A Win/Win for the Environment and Agriculture
The University of Vermont researchers who demonstrated that saffron could be profitably grown in Vermont have teamed up with Peck Solar to investigate the potential of growing saffron within one of their solar fields in New Haven, VT. At a retail price of $5,000 per pound, saffron is the world’s most expensive spice, and the U.S. imports 46 tons annually. The UVM researchers, Margaret Skinner, Bruce L. Parker and Arash Ghalehgolabbehbahani have been conducting research on saffron for the past four years and found that it can be grown in the field, despite Vermont’s cold winter temperatures. To help keep their farms financially viable, farmers have been building ground- mounted solar arrays on portions of their land instead of selling to real estate developers. This has led to vocal opposition from some groups. Their concern is that farmers will take advantage of the lower-risk, higher reward opportunities of energy generation, and discontinue farming, which can be high risk as weather conditions become more extreme and unpredictable.

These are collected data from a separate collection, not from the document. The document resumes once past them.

/-! ### Sources and destinations (R109, R118, R119) -/

/-- A source's value, and whether its quality is good: of a PULSE channel its FREQ, and its count where `tbl` asks for a
table index. -/
def State.loopSrc (s : State) (tbl : Bool) (sel : Nat) : Int × Bool :=
  let i := selIdx sel
  match selKind sel with
  | 1 => (if !tbl && s.chPers (i / 8) (i % 8) = 7 then (s.islFreq (i / 8) (i % 8) : Int)
      else sgn 32 (s.rd (Reg.ISL_CH_VAL (i / 8) (i % 8))),
      s.rd (Reg.ISL_CH_STAT_QUAL (i / 8) (i % 8)) == 0 && !s.islFault (i / 8))
  | 2 => (s.rd (Reg.ISL_SUPPLY_NOW i), true)
  | 3 => (s.axCountSrc i, !s.axBad i)
  | 4 => (s.axVelSrc i, !s.axBad i)
  | 5 => (satI 32 (s.axAccSrc i), true)
  | _ => (0, true)

/-- Why a destination does not follow: cause and selector of 0x0504; a passive AO carries no SAG_OFF (R322). DESIGN
CHOICE (log 187): the mode and PV_BAD of the loop that this one feeds are those before any loop of the tick is
evaluated. -/
def State.loopDest (s : State) (n : Nat) : Nat × Nat :=
  let out := s.loopOutSel n
  let k := selIdx out / 8
  let c := selIdx out % 8
  let inner := s.loopNums.find? (fun m => s.loopSpSel m == 0x7000 + n &&
    (!s.on (Reg.LOOP_STATE_MODE m) || s.on (Reg.LOOP_STATE_PV_BAD m)))
  let why :=
    if selKind out = 1 then
      if s.on (Reg.ISL_AN_STAT_COMPLIANCE k c) then 1
      else if s.on (Reg.ISL_AN_STAT_THERMAL k c) then 2
      else if s.chPers k c == 5 && s.on (Reg.ISL_STAT_SAG_OFF k) then 3
      else if s.islFault k then 4
      else 0
    else if selKind out = 6 ∧ s.axNotFollowing (selIdx out) then 6
    else 0
  if why ≠ 0 then (why, out)
  else match inner with
    | some m => (5, s.loopSpSel m)
    | none => (0, 0)

/-- Everything a due loop samples. -/
def State.loopSample (s : State) (n : Nat) : LoopSmp :=
  let pv := s.loopSrc false (s.loopPvSel n)
  let sp := s.loopSpSel n
  let acc := s.loopFld n 0x10 2
  let cmd := (s.loop n).cmd
  let d := s.loopDest n
  { y := pv.1, good := pv.2
    r := if selKind sp = 7 then sgn 32 (s.rd (Reg.LOOP_OUT (selIdx sp))) else les cmd 0 4
    v := (s.loopSrc false (s.loopFld n 0xE 2)).1
    a := if selKind acc = 8 then les cmd 8 4 else (s.loopSrc false acc).1
    x := (s.loopSrc true (s.loopFld n 0x12 2)).1
    cause := d.1, sel := d.2 }

/-! ### Ticks (R107, R112, R125) -/

/-- A loop is due at a tick. -/
def State.loopDue (s : State) (tick n : Nat) : Bool :=
  decide (s.loopPhase n ≤ tick) && (tick - s.loopPhase n) % s.loopPeriod n == 0

/-- Order of evaluation: PERIOD, then LOOP. -/
def loopInsert (key : Nat → Nat) (n : Nat) : List Nat → List Nat
  | [] => [n]
  | m :: t => if key n ≤ key m then n :: m :: t else m :: loopInsert key n t

/-- The loops due at a tick, in order of evaluation. -/
def State.loopsDue (s : State) (tick : Nat) : List Nat :=
  (s.loopNums.filter (fun n => s.loopDue tick n)).foldl
    (fun l n => loopInsert (fun m => s.loopPeriod m * 512 + m) n l) []

/-- The pending output of a due loop is applied to its destination, under a physical force (R85, R102), and enters the
CRC of R126. -/
def State.loopApply (s : State) (n : Nat) : State :=
  match (s.loop n).pend with
  | none => s
  | some u =>
    let out := s.loopOutSel n
    let w := toBits 32 u
    let s := s.wr (Reg.LOOP_OUT n) w
    let s :=
      if selKind out = 1 then
        s.setOut (selIdx out / 8) (selIdx out % 8)
          (((s.forceOn (selIdx out / 8) (selIdx out % 8)).map (fun v => v % 2 ^ 32)).getD w)
      else if selKind out = 6 then s.setAxis (selIdx out) { s.axis (selIdx out) with loopVel := u }
      else s
    { s with lp := { s.lp with crc := crc64Add s.lp.crc (leBytes 4 w) } }

/-- Table values, with the direction memory of R121. DESIGN CHOICE (log 188): a tick that misses its slot records no x. -/
def State.loopTables (s : State) (n : Nat) (x : Int) : State × Int × Int :=
  let l := s.loop n
  let down := match l.lastX with
    | some p => if x = p then l.down else decide (x < p)
    | none => l.down
  let value (j : Nat) : Int := if j = 0xFF then 0 else tableSigned (s.plan 0x8023 j) x down
  let used := s.cap Reg.SYS_CAPS_FFTAB ≠ 0 ∧ (s.loopFld n 0x14 1 ≠ 0xFF ∨ s.loopFld n 0x15 1 ≠ 0xFF)
  if used then
    (s.setLoop n { l with lastX := some x, down }, value (s.loopFld n 0x14 1), value (s.loopFld n 0x15 1))
  else (s, 0, 0)

/-- Show a loop's last evaluation. -/
def State.loopShow (s : State) (n : Nat) (f : LoopFlags) (frozen safe auto : Bool) : State :=
  let l := s.loop n
  let v := b2n auto + b2n safe * 2 ^ 4 + b2n frozen * 2 ^ 5 + b2n l.bad * 2 ^ 6 + b2n l.held * 2 ^ 7 +
    b2n f.intHeld * 2 ^ 8 + b2n f.limLo * 2 ^ 9 + b2n f.limHi * 2 ^ 10 + b2n f.rateLim * 2 ^ 11 + b2n f.accSat * 2 ^ 12
  (s.wr ⟨(Reg.LOOP_STATE n).addr, 0, 31⟩ v).wr (Reg.LOOP_INT n) (toBits 32 l.i)

/-- PV_BAD and DEST_HELD at a tick, with their codes (R118, R119). -/
def State.loopHealth (s : State) (n : Nat) (x : LoopSmp) : State :=
  let l := s.loop n
  let s := s.wr (Reg.LOOP_PV n) (toBits 32 (satI 32 x.y))
  let s :=
    if !x.good && !l.bad then s.post Un.loop 0x0502 n (s.loopPvSel n) (b2n (bitAt (s.loopFld n 3 1) 1))
    else if x.good && l.bad then s.post Un.loop 0x0503 n (min l.badN 0xFFFFFFFF) 0
    else s
  let s := if x.cause ≠ 0 ∧ !l.held then s.post Un.loop 0x0504 n x.sel x.cause else s
  s.setLoop n { l with
    bad := !x.good, badN := if x.good then 0 else if l.bad then l.badN + 1 else 1, held := x.cause != 0 }

/-- LOOP_EVALUATE (R115 to R119). -/
def State.loopEval (s : State) (n : Nat) (x : LoopSmp) : State :=
  let fresh := x.good && (s.loop n).bad
  let tb := (s.loopHealth n x).loopTables n x.x
  let s := tb.1
  let l := s.loop n
  let t := l.active
  let cmdAuto := bitAt (le l.cmd 12 4) 0
  let args : LoopArgs := { r := x.r, y := x.y, v := x.v, a := x.a, t0 := tb.2.1, t1 := tb.2.2 }
  let xd := satI 32 (loopTerm (tuneWord t 5) args.r (shiftA t 5) - args.y)
  let vars : LoopVars := { i := l.i, d := l.dPrev, xd := if fresh then xd else l.xdPrev, u := l.uPrev }
  let frozen := bitAt (s.loopFld n 3 1) 0 && s.rd (Reg.SCN_TASK_STAT_STATE (s.loopTask n)) == 3
  let done (s : State) (r : LoopVars × LoopFlags) (u : Int) (last : Nat) (frozen safe auto : Bool) : State :=
    (s.setLoop n { l with
      i := r.1.i, dPrev := r.1.d, xdPrev := r.1.xd, uPrev := u, pend := some u, last }).loopShow n r.2 frozen safe auto
  if l.safe then done s (loopManual t vars args 0) (s.loopSafe n) 0 false true false |>.loopShow n {} false true false
  else if frozen then
    let r := loopManual t vars args l.uPrev
    done s r r.1.u 0 true false false
  else if !cmdAuto then
    let r := loopManual t vars args (les l.cmd 4 4)
    done s r r.1.u 0 false false false
  else if l.bad then
    let safe := bitAt (s.loopFld n 3 1) 1
    let u := if safe then s.loopSafe n else l.uPrev
    (s.setLoop n { l with uPrev := u, pend := some u, last := 2 }).loopShow n {} false safe true
  else
    let r := loopAuto t vars args (l.last != 1) l.held
    done s r r.1.u 1 false false true

/-- LOOP_DEADLINE_FAULT (R125). DESIGN CHOICE (log 190): LOOP_PV keeps the sample of the last evaluated tick. -/
def State.loopMiss (s : State) (n demand : Nat) : State :=
  let l := s.loop n
  let s := s.setLoop n { l with pend := some l.uPrev, dl := true }
  let s := ((s.wr (Reg.LOOP_STATE_DEADLINE n) 1).bump Reg.LOOP_FAULTS).wr Reg.LOOP_STAT_OVERLOAD 1
  s.post Un.loop 0x0501 n demand (s.frc % 2 ^ 32)

/-- The due loops take their slots in order: `used` so far, of `slots` that the tick reaches; a corrected ECC error
costs one more. -/
def State.loopRun (s : State) (ecc : Nat → Bool) (slots demand : Nat) : Nat → List (Nat × LoopSmp) → State
  | _, [] => s
  | used, (n, x) :: t =>
    let cost := 1 + b2n (ecc n)
    let s := s.loopTuneCopy n
    if slots < used + cost then State.loopRun (s.loopMiss n demand) ecc slots demand used t
    else State.loopRun (s.loopEval n x) ecc slots demand (used + cost) t

/-- A due loop's samples as LOOP_SAMPLES carries them: everything that the other module evaluates from (R126). -/
def smpBytes (x : LoopSmp) : List Byte :=
  leBytes 8 (toBits 64 x.y) ++ leBytes 1 (b2n x.good) ++ leBytes 4 (toBits 32 x.r) ++ leBytes 4 (toBits 32 x.v) ++
  leBytes 4 (toBits 32 x.a) ++ leBytes 8 (toBits 64 x.x) ++ leBytes 1 x.cause ++ leBytes 2 x.sel

/-- A tick: outputs are applied, sources are sampled, and the loops are evaluated. DESIGN CHOICE (log 191): a status block
latched at the tick's instant shows the tick's evaluation. -/
def State.loopTick (s : State) (ecc : Nat → Bool) (slots : Nat) (given : Option (List LoopSmp)) : State :=
  let tick := s.lp.ticks
  let due := s.loopsDue tick
  let ascending := (List.range 512).filter (fun n => due.contains n)
  let s := ascending.foldl (fun s n => s.loopApply n) s
  let own := due.map (fun n => s.loopSample n)
  let smp := given.getD own
  let s := if s.feeds then s.banSend 0x21 (own.flatMap smpBytes) else s
  let demand := due.length + (due.filter ecc).length
  let s := s.wr Reg.LOOP_LOAD_MAXDEMAND (max (s.rd Reg.LOOP_LOAD_MAXDEMAND) (min demand 2047))
  let s := (s.wr Reg.LOOP_STAT_STATE 1).loopRun ecc slots demand 0 (due.zip smp)
  { s with lp := { s.lp with ticks := tick + 1 } }

/-- LOOP_TICK (R112): `ecc` names the loops with a corrected ECC error in their evaluation, `slots` how many slots the
48 µs bound reaches (512 unless the hardware stalls). The standby's ticks are LOOP_SAMPLES (R126). -/
def execLoopTick (ecc : List (Fin 512)) (slots : Fin 513) (s : State) : Answer :=
  match s.loopNext with
  | some at_ =>
    if s.power.running ∧ s.locked ∧ (s.inControl ∨ s.leads) then
      let s := { s with frc := max s.frc at_ }
      .next (s.loopTick (fun n => ecc.any (fun e => e.val == n)) slots none)
    else .next s
  | none => .next s

/-- LOOP_SAMPLES (R126): the standby evaluates the loops due at the tick from the active module's samples, in order of
evaluation. `ecc` and `slots` are those of its own engine: an overload on one module only shows as a digest mismatch. -/
def State.samplesTake (s : State) (samples : List LoopSmp) (ecc : List (Fin 512)) (slots : Nat) : State :=
  match s.loopNext with
  | some at_ =>
    if s.locked ∧ s.follows then
      let s := { s with frc := max s.frc at_ }
      s.loopTick (fun n => ecc.any (fun e => e.val == n)) slots (some samples)
    else s
  | none => s

/-! ### What the tasks exchange with loops (R111) -/

/-- At a commit point of the owning task, whatever the task's state, a COMMIT or INIT that waits for it in a pair acts from
the loop's next tick on (R126). -/
def State.loopArm (s : State) (t : Nat) : State :=
  s.loopNums.foldl (fun s n =>
    match (s.loop n).tune with
    | some { at_ := none, init, master } =>
      if s.loopTask n = t then s.setLoop n { s.loop n with tune := some { at_ := some s.frc, init, master } } else s
    | _ => s) s

/-- A commit of the owning task delivers its loops' command blocks, or puts them in manual at the safe value. -/
def State.loopTake (s : State) (t : Nat) (safe : Bool) (img : List Byte) : State :=
  s.loopNums.foldl (fun s n =>
    if s.loopTask n = t then
      let l := s.loop n
      s.setLoop n { l with safe, cmd := if safe then l.cmd else slice img (s.loopFld n 0x16 2) 16 }
    else s) s

/-- The status block for the input latch; DEADLINE is cleared by it. -/
def State.loopStatus (s : State) (n : Nat) : List Byte :=
  leBytes 4 (s.rd (Reg.LOOP_OUT n)) ++ leBytes 4 (s.rd (Reg.LOOP_PV n)) ++ leBytes 4 (s.rd (Reg.LOOP_INT n)) ++
  leBytes 4 (s.rd (Reg.LOOP_STATE n) % 2 ^ 13 + b2n (s.loop n).dl * 2 ^ 31)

Over 24 million acres of agricultural land have been lost to development since 1982. A 4.3% drop in the number of farms in the U.S. was observed from 2007 to 2012, and this decline is continuing. Saffron production could reverse that trend.
Peck Solar, a South Burlington, VT based company, has been a family-owned electrical contractor for over 45 years. In 2008, they entered the solar power arena and have worked on both commercial and residential projects. To date they have installed over 120 megawatts of solar power generation capacity in Vermont, which contributes significantly towards meeting Vermont’s goal for 90% of the state’s energy needs to be met with renewable energy resources by 2050. Peck Solar has been working with farmers around Vermont to help them capitalize on the value of their land through construction of solar arrays. Steve Yates, Peck Solar’s Project Director, hopes that growing high value crops like saffron within the solar fields will help keep agricultural land in the hands of farmers and allow them to create revenue by growing crops while generating clean energy. This is the first year of a 2-year project, and the cooperators are hoping for a fruitful harvest this October, with even more in future years.